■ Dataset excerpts
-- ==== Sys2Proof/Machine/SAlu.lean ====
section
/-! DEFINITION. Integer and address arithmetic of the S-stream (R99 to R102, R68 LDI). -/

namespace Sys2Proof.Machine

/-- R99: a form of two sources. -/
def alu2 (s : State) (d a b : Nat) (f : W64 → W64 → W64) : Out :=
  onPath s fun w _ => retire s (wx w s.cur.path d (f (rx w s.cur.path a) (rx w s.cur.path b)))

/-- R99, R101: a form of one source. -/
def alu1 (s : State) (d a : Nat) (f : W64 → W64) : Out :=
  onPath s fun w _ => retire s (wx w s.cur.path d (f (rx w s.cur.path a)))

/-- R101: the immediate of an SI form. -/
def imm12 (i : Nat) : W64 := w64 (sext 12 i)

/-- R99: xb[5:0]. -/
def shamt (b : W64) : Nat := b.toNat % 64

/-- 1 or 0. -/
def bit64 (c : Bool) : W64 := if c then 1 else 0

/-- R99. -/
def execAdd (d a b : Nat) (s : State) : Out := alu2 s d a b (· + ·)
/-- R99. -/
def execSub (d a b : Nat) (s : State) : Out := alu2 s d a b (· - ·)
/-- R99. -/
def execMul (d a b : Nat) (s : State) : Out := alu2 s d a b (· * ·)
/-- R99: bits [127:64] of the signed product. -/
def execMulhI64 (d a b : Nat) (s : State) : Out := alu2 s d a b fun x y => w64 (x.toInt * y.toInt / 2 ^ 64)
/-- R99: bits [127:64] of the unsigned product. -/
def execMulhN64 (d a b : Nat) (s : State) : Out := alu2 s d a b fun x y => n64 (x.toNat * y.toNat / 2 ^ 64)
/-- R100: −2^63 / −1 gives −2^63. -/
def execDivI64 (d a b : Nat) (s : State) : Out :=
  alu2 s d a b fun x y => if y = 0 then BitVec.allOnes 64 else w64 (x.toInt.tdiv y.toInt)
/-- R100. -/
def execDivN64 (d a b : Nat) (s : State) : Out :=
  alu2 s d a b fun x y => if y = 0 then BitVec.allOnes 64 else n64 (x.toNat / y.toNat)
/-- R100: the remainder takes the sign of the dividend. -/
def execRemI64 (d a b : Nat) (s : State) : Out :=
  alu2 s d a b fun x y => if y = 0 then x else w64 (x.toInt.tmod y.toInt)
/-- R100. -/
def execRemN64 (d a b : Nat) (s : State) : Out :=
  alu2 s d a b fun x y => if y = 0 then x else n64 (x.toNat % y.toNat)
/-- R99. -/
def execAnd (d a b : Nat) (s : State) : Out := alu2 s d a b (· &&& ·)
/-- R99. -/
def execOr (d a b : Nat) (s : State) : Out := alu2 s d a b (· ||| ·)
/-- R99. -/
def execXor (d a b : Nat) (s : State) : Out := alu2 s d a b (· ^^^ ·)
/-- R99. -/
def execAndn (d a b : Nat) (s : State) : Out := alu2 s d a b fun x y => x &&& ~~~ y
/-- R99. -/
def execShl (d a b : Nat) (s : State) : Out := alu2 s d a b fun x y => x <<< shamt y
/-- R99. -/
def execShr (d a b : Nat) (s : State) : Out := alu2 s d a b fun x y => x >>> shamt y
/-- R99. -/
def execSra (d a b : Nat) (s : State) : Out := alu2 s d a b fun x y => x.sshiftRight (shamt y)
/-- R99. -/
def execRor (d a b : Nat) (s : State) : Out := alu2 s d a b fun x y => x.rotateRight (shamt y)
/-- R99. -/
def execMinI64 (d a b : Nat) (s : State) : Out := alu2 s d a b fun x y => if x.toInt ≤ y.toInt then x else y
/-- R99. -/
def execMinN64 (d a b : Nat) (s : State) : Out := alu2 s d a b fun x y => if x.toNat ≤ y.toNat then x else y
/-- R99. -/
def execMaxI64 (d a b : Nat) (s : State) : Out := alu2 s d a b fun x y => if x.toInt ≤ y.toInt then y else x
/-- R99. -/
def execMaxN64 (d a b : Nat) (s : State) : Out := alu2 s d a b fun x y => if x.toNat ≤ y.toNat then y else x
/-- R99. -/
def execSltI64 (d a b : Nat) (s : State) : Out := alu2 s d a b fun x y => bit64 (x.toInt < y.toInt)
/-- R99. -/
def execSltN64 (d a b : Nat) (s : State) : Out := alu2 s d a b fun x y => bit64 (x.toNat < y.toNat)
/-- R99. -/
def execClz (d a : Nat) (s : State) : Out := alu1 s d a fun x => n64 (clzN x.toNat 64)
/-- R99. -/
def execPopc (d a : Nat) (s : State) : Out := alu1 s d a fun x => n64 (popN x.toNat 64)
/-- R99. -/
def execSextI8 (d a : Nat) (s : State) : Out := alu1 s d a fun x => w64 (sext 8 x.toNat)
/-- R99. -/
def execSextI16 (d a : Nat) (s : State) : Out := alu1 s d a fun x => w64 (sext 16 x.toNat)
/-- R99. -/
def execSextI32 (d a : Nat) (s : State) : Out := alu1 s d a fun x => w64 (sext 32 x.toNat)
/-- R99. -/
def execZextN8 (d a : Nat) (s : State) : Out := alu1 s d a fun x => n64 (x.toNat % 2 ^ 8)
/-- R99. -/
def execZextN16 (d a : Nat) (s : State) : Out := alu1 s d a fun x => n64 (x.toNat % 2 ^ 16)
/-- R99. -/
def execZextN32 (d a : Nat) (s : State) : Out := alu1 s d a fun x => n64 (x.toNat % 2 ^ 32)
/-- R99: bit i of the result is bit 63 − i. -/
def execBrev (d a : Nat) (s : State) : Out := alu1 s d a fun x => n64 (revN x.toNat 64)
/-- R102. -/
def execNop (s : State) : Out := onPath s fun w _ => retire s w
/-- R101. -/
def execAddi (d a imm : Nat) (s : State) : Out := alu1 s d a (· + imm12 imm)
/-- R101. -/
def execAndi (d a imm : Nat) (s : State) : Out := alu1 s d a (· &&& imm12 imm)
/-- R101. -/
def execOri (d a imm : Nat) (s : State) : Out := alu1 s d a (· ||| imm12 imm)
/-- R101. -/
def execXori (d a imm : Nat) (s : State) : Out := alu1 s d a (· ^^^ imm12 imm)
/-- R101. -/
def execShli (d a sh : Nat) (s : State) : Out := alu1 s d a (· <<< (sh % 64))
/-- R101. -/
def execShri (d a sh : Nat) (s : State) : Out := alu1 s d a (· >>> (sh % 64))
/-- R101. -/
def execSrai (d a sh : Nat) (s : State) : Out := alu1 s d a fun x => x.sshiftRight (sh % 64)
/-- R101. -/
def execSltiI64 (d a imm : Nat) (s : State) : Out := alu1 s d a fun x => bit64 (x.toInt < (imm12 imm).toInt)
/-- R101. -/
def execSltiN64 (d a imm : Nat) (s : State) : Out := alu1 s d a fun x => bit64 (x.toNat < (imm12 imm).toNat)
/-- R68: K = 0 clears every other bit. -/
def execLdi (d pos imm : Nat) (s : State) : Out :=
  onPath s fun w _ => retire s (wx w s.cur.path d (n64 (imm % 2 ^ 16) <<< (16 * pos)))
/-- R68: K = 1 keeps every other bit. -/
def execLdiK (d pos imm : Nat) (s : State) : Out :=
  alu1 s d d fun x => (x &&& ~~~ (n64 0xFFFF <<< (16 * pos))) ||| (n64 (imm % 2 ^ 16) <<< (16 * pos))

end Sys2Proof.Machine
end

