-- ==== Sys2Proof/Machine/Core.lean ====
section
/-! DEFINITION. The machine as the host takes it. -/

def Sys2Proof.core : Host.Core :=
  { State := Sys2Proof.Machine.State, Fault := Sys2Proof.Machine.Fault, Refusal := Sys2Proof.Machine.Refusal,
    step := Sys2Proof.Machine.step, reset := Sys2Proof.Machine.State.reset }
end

■ Exercise instructions
Among the lines above, tally those containing the string "lean" and give only the result.

■ Task solution
2